AIM OF THE EXERCISE: The following data has a line with "(.enqueue .traverse .forward 0#32" and a line with "95 E17, the". Write out exactly those lines and all the lines between them.

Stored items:
============

-- ==== Sys2Proof/Tests/Slice0.lean ====
section
/-!
SUPPORT. The model's own tests: what WellFormed refuses, the decoding of words and lines written out from the spec, one
step of every instruction on the vectors of 95_test_vectors, and for every obligation with hypotheses a state and
operands that meet them (witness_<obligation>).
-/

namespace Sys2Proof.Tests

-- One test after the other: each kernel evaluation waits for those before it, and waiting in threads takes memory.
set_option Elab.async false

open Sys2Proof Sys2Proof.Machine

/-! ## Helpers -/

/-- The outcome is a next state that passes a check. -/
def yields (o : Host.Outcome State Fault Refusal) (p : State → Bool) : Bool :=
  match o with
  | .next t => p t
  | .fault _ => false
  | .refused _ => false

/-- The outcome is the refusal of an inadmissible configuration. -/
def refusedConfiguration (o : Host.Outcome State Fault Refusal) : Bool :=
  match o with
  | .refused .inadmissibleConfiguration => true
  | .next _ | .fault _ | .refused (.notModelled _) => false

/-- What a decoder accepts. -/
def accepted (r : Except Reject Instr) (i : Instr) : Bool :=
  match r with
  | .ok j => decide (j = i)
  | .error _ => false

/-- What a decoder rejects, and why. -/
def rejected (r : Except Reject Instr) (e : Reject) : Bool :=
  match r with
  | .ok _ => false
  | .error f => decide (f = e)

/-- Reset, with a traverse bank. -/
def withTraverse (b : AxisBank) : State := { State.reset with traverse := b }

/-- A parameter without sign and point. -/
def param (l : Letter) (ds : List Digit) : Param := ⟨l, ⟨.none, ds, []⟩⟩

/-- The response line of a text. -/
def lineOf (s : String) : OutEvent := .line (ascii s ++ [byteLf])

/-- One chunk (F,3,2) in the ring: the traverse bank of 95 Q1. -/
def queued : AxisBank := { AxisBank.reset with ring := [(0, ⟨3#32, 2#32, .forward⟩)], tail := 1, active := true }

/-- The same chunk loaded, two steps left and one TICK to the next: the traverse bank of 95 P1 after TICK 3. -/
def loaded : AxisBank := { queued with head := 1, curRem := 2#32, curCnt := 1#32, curDelay := 2#32, pos := 1#64 }

/-- A full ring of four chunks (F,1,1), as after 95 P6 step 1. -/
def full : AxisBank := { AxisBank.reset with
  ring := [(0, ⟨1#32, 1#32, .forward⟩), (1, ⟨1#32, 1#32, .forward⟩), (2, ⟨1#32, 1#32, .forward⟩),
    (3, ⟨1#32, 1#32, .forward⟩)]
  tail := 4, active := true }

/-- After two accepted Hall edges at 1300000 with the speed of 95 H6. -/
def spinning : State := { State.reset with
  currentRpm := mkRat 525 2, lastEdgeTs := 1300000#64, hallValid := true, now := 1350000#64 }

/-- Emergency-stopped, as after M112 from reset. -/
def halted : State := { State.reset with
  safety := .emergencyStopped
  spindle := { AxisBank.reset with estop := true }
  traverse := { AxisBank.reset with estop := true } }

/-- In feed hold, as after M0 from reset. -/
def held : State := { State.reset with
  safety := .feedHold
  spindle := { AxisBank.reset with paused := true }
  traverse := { AxisBank.reset with paused := true } }

/-- A configuration that breaks R7. -/
def brokenConfig : Config := { cfgT with cap := 0 }

/-! ## WellFormed refuses -/

theorem test_number_without_digits_refused : Number.wellFormed ⟨.none, [], []⟩ = false := by decide

theorem test_number_of_19_digits_refused :
    Number.wellFormed ⟨.minus, [1, 2, 3, 4, 5, 6, 7, 8, 9, 0], [1, 2, 3, 4, 5, 6, 7, 8, 9]⟩ = false := by decide

theorem test_letter_twice_refused :
    (Instr.m3 [param letterS [3], param letterS [4]]).wellFormed 96 = false := by decide

/-- `G1 Y50 F1000` takes 12 bytes without its LF. -/
theorem test_line_too_long_refused :
    (Instr.g1 [param letterY [5, 0], param letterF [1, 0, 0, 0]]).wellFormed 11 = false ∧
    (Instr.g1 [param letterY [5, 0], param letterF [1, 0, 0, 0]]).wellFormed 12 = true := by decide

/-! ## Decoding: words (30_encoding R101, R102; 95 E1 to E11, P1, P2, P6) -/

theorem test_decode_enqueue : accepted (decodeWord 0x1C0000000200000003#72)
    (.enqueue .traverse .reverse 2#32 3#32) = true := by decide
theorem test_decode_pause : accepted (decodeWord 0x280000000000000000#72) (.pause .traverse) = true := by decide
theorem test_decode_resume : accepted (decodeWord 0x380000000000000000#72) (.resume .traverse) = true := by decide
theorem test_decode_estop : accepted (decodeWord 0x480000000000000000#72) (.estop .traverse) = true := by decide
theorem test_decode_home : accepted (decodeWord 0x500000000000000000#72) (.home .spindle) = true := by decide
theorem test_decode_isActive : accepted (decodeWord 0x680000000000000000#72) (.isActive .traverse) = true := by decide
theorem test_decode_queueDepth : accepted (decodeWord 0x700000000000000000#72) (.queueDepth .spindle) = true := by
  decide
theorem test_decode_position : accepted (decodeWord 0x880000000000000000#72) (.position .traverse) = true := by decide
theorem test_decode_getRpm : accepted (decodeWord 0x900000000000000000#72) .getRpm = true := by decide
theorem test_decode_qstop : accepted (decodeWord 0xA80000000000000000#72) (.qstop .traverse) = true := by decide
theorem test_decode_clrEstop : accepted (decodeWord 0xB80000000000000000#72) (.clrEstop .traverse) = true := by decide
theorem test_decode_rdState : accepted (decodeWord 0xC00000000000000000#72) (.rdState .spindle) = true := by decide
theorem test_decode_estopAll : accepted (decodeWord 0xD00000000000000000#72) .estopAll = true := by decide
theorem test_decode_tick : accepted (decodeWord 0xE00000000000000000#72) .tick = true := by decide
theorem test_decode_hallEdge : accepted (decodeWord 0xF000000000000FB770#72) (.hallEdge 1030000#64) = true := by decide

/-- 95 E5 to E10. -/
theorem test_illegal_words :
    ([0x000000000000000000#72, 0x290000000000000000#72, 0x2C0000000000000000#72, 0x280000000000000001#72,
      0x980000000000000000#72, 0xE00000000000000000#72, 0xF000000000000FB770#72].all fun w =>
        rejected (decodePort w) .illegalWord) = true := by decide

/-- 95 E11. -/
theorem test_empty_chunk_decodes : accepted (decodePort 0x180000000000000002#72)
    (.enqueue .traverse .forward 0#32 2#32) = true := by decide

/-! ## Decoding: lines (30_encoding R107 to R112; 95 E17, E18 and section 6) -/

theorem test_decode_g0 : accepted (decodeLine 96 [0x47#8, 0x30#8]) (.g0 []) = true := by decide
/-- 95 E17, the bytes of `G1 Y50 F1000`. -/
theorem test_decode_g1 : accepted (decode 96 (.line [0x47#8, 0x31#8, 0x20#8, 0x59#8, 0x35#8, 0x30#8, 0x20#8, 0x46#8,
    0x31#8, 0x30#8, 0x30#8, 0x30#8, 0x0A#8])) (.g1 [param 24 [5, 0], param 5 [1, 0, 0, 0]]) = true := by decide
theorem test_decode_g28 : accepted (decodeLine 96 [0x47#8, 0x32#8, 0x38#8]) (.g28 []) = true := by decide
theorem test_decode_g4 : accepted (decodeLine 96 [0x47#8, 0x34#8, 0x20#8, 0x50#8, 0x30#8, 0x2E#8, 0x35#8])
    (.g4 [⟨15, ⟨.none, [0], [5]⟩⟩]) = true := by decide
theorem test_decode_m3 : accepted (decodeLine 96 [0x4D#8, 0x33#8, 0x20#8, 0x53#8, 0x2D#8, 0x31#8])
    (.m3 [⟨18, ⟨.minus, [1], []⟩⟩]) = true := by decide
theorem test_decode_m4 : accepted (decodeLine 96 [0x4D#8, 0x34#8]) (.m4 []) = true := by decide
theorem test_decode_m5 : accepted (decodeLine 96 [0x4D#8, 0x35#8]) (.m5 []) = true := by decide
theorem test_decode_m0 : accepted (decodeLine 96 [0x4D#8, 0x30#8]) (.m0 []) = true := by decide
theorem test_decode_m1 : accepted (decodeLine 96 [0x4D#8, 0x31#8]) (.m1 []) = true := by decide
theorem test_decode_m112 : accepted (decodeLine 96 [0x4D#8, 0x31#8, 0x31#8, 0x32#8]) (.m112 []) = true := by decide
theorem test_decode_m410 : accepted (decodeLine 96 [0x4D#8, 0x34#8, 0x31#8, 0x30#8]) (.m410 []) = true := by decide
theorem test_decode_m999 : accepted (decodeLine 96 [0x4D#8, 0x39#8, 0x39#8, 0x39#8]) (.m999 []) = true := by decide
theorem test_decode_status : accepted (decodeLine 96 [0x53#8, 0x54#8, 0x41#8, 0x54#8, 0x55#8, 0x53#8]) .status = true :=
  by decide
theorem test_decode_ping : accepted (decodeLine 96 [0x70#8, 0x69#8, 0x6E#8, 0x67#8]) .ping = true := by decide
theorem test_decode_version : accepted (decodeLine 96 [0x56#8, 0x45#8, 0x52#8, 0x53#8, 0x49#8, 0x4F#8, 0x4E#8])
    .version = true := by decide

/-- 95 L3 to L6: a leading zero, a plus sign, a TAB, ignored parameters. -/
theorem test_spellings :
    accepted (decodeLine 96 (ascii "G01 Y50")) (.g1 [param 24 [5, 0]]) = true ∧
    accepted (decodeLine 96 (ascii "G1 Y+50")) (.g1 [⟨24, ⟨.plus, [5, 0], []⟩⟩]) = true ∧
    accepted (decodeLine 96 (ascii "G1" ++ [0x09#8] ++ ascii "Y5")) (.g1 [param 24 [5]]) = true ∧
    accepted (decodeLine 96 (ascii "G1 Y5 T3 S9")) (.g1 [param 24 [5], param 19 [3], param 18 [9]]) = true := by decide

/-- 95 L8 to L12, L39. -/
theorem test_malformed_lines :
    (["G1Y50", "G1 Y", "G1 Y5e3", "G1 Y1.", "G1 Y.5", "G1 Y50 Y60", "G1 Y1234567890123456789", "HELLO", "PING X",
      "G28 Y"].all fun l => rejected (decodeLine 96 (ascii l)) .malformed) = true := by decide

/-- 95 L13, L14. -/
theorem test_unknown_and_blank_lines :
    (["G2 X1", "T1", "M7"].all fun l => rejected (decodeLine 96 (ascii l)) .unknownCommand) = true ∧
    rejected (decodeLine 96 (ascii "   ")) .blank = true := by decide

/-- 30_encoding R107: LINE_MAX is a legal length, one byte more is not. -/
theorem test_line_max :
    accepted (decodeLine 16 (ascii "PING            ")) .ping = true ∧
    rejected (decodeLine 16 (ascii "PING             ")) .malformed = true := by decide

/-! ## One step of every operation -/

/-- 95 Q1. -/
theorem test_enqueue_stores : yields (exec (.enqueue .traverse .forward 3#32 2#32) State.reset) (fun t =>
    decide (t.traverse = queued ∧ t.spindle = AxisBank.reset ∧ t.history = [.rsp 0#68])) = true := by decide

/-- 95 Q2, E14. -/
theorem test_enqueue_full : yields (exec (.enqueue .traverse .forward 1#32 1#32) (withTraverse full)) (fun t =>
    decide (t.traverse = full ∧ t.history = [.rsp 0x10000000000000000#68])) = true := by decide

/-- 95 Q8. -/
theorem test_pause : yields (exec (.pause .traverse) (withTraverse loaded)) (fun t =>
    decide (t.traverse = { loaded with paused := true } ∧ t.spindle.paused = false)) = true := by decide

/-- 95 Q9. -/
theorem test_resume : yields (exec (.resume .traverse) (withTraverse { loaded with paused := true })) (fun t =>
    decide (t.traverse = loaded)) = true := by decide

/-- 95 Q10, on the loaded chunk here. -/
theorem test_estop : yields (exec (.estop .traverse) (withTraverse loaded)) (fun t => decide (t.traverse = { loaded with
    curRem := 0#32, curCnt := 0#32, active := false, estop := true } ∧ t.safety = .normal)) = true := by decide

/-- 95 Q11: the loaded chunk stays, the ring goes. -/
theorem test_qstop : yields (exec (.qstop .traverse) (withTraverse { full with head := 2, tail := 6, curRem := 1#32 }))
    (fun t => decide (t.traverse.head = 6 ∧ t.traverse.tail = 6 ∧ t.traverse.curRem = 1#32 ∧ t.traverse.active = true))
    = true := by decide

/-- 95 Q12. -/
theorem test_clrEstop : yields (exec (.clrEstop .traverse) (withTraverse { AxisBank.reset with
    estop := true, paused := true, pos := 7#64 })) (fun t =>
    decide (t.traverse = { AxisBank.reset with pos := 7#64 })) = true := by decide

/-- 95 Q13. -/
theorem test_estopAll : yields (exec .estopAll { withTraverse loaded with targetRpm := 300 }) (fun t =>
    decide (t.safety = .emergencyStopped ∧ t.spindle.estop = true ∧ t.traverse.estop = true ∧ t.traverse.pos = 1#64 ∧
      t.traverse.curRem = 0#32 ∧ t.targetRpm = 0 ∧ t.history = [.spindleDrive .cut, .rsp 0#68])) = true := by
  decide +kernel

/-- 95 Q14, Q15. -/
theorem test_home_refused :
    yields (exec (.home .traverse) held) (fun t => decide (t.history = [.rsp 0x60000000000000000#68] ∧ t.fg = .idle)) =
      true ∧
    yields (exec (.home .traverse) halted) (fun t => decide (t.history = [.rsp 0x20000000000000000#68])) = true := by
  decide

/-- 95 Q16: with the switch closed the first poll answers OK. -/
theorem test_home_poll : yields (step { State.reset with
    fg := .home .traverse 0#64 .operation, limitTraverse := true, sched := [.poll] }) (fun t =>
    decide (t.fg = .idle ∧ t.traverse = { AxisBank.reset with homed := true } ∧ t.history = [.rsp 0#68])) = true := by
  decide +kernel

/-- 95 Q17. -/
theorem test_isActive : yields (exec (.isActive .traverse) (withTraverse queued)) (fun t =>
    decide (t.history = [.rsp 1#68])) = true := by decide

/-- 95 Q17, E12; the index wraps in the second (Q7). -/
theorem test_queueDepth :
    yields (exec (.queueDepth .traverse) (withTraverse queued)) (fun t => decide (t.history = [.rsp 1#68])) = true ∧
    yields (exec (.queueDepth .traverse) (withTraverse { full with head := 6, tail := 2 })) (fun t =>
      decide (t.history = [.rsp 4#68])) = true := by decide

/-- 95 Q19, E13. -/
theorem test_position : yields (exec (.position .traverse) (withTraverse { AxisBank.reset with pos := -1#64 })) (fun t =>
    decide (t.history = [.rsp 0x0FFFFFFFFFFFFFFFF#68])) = true := by decide

/-- 95 E16. -/
theorem test_rdState : yields (exec (.rdState .traverse) { held with
    traverse := { AxisBank.reset with paused := true, active := true, homed := true } }) (fun t =>
    decide (t.history = [.rsp 0x1B#68])) = true := by decide

/-- 95 E15, H7. -/
theorem test_getRpm : yields (exec .getRpm { spinning with now := 1800000#64 }) (fun t =>
    decide (t.history = [.rsp 0x43834000#68])) = true := by decide +kernel

/-- 95 H8. -/
theorem test_getRpm_stalled : yields (exec .getRpm { spinning with now := 1800001#64 }) (fun t =>
    decide (t.history = [.rsp 0#68] ∧ t.currentRpm = mkRat 525 2)) = true := by decide +kernel

/-- 95 T2: the TICK that loads a chunk counts it down once. -/
theorem test_tick_loads : yields (exec .tick (withTraverse queued)) (fun t => decide (t.traverse = { queued with
    head := 1, curRem := 3#32, curCnt := 1#32, curDelay := 2#32 } ∧ t.history = [])) = true := by decide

============

SOLUTION TO THIS TASK:
    (.enqueue .traverse .forward 0#32 2#32) = true := by decide

/-! ## Decoding: lines (30_encoding R107 to R112; 95 E17, E18 and section 6) -/

theorem test_decode_g0 : accepted (decodeLine 96 [0x47#8, 0x30#8]) (.g0 []) = true := by decide
/-- 95 E17, the bytes of `G1 Y50 F1000`. -/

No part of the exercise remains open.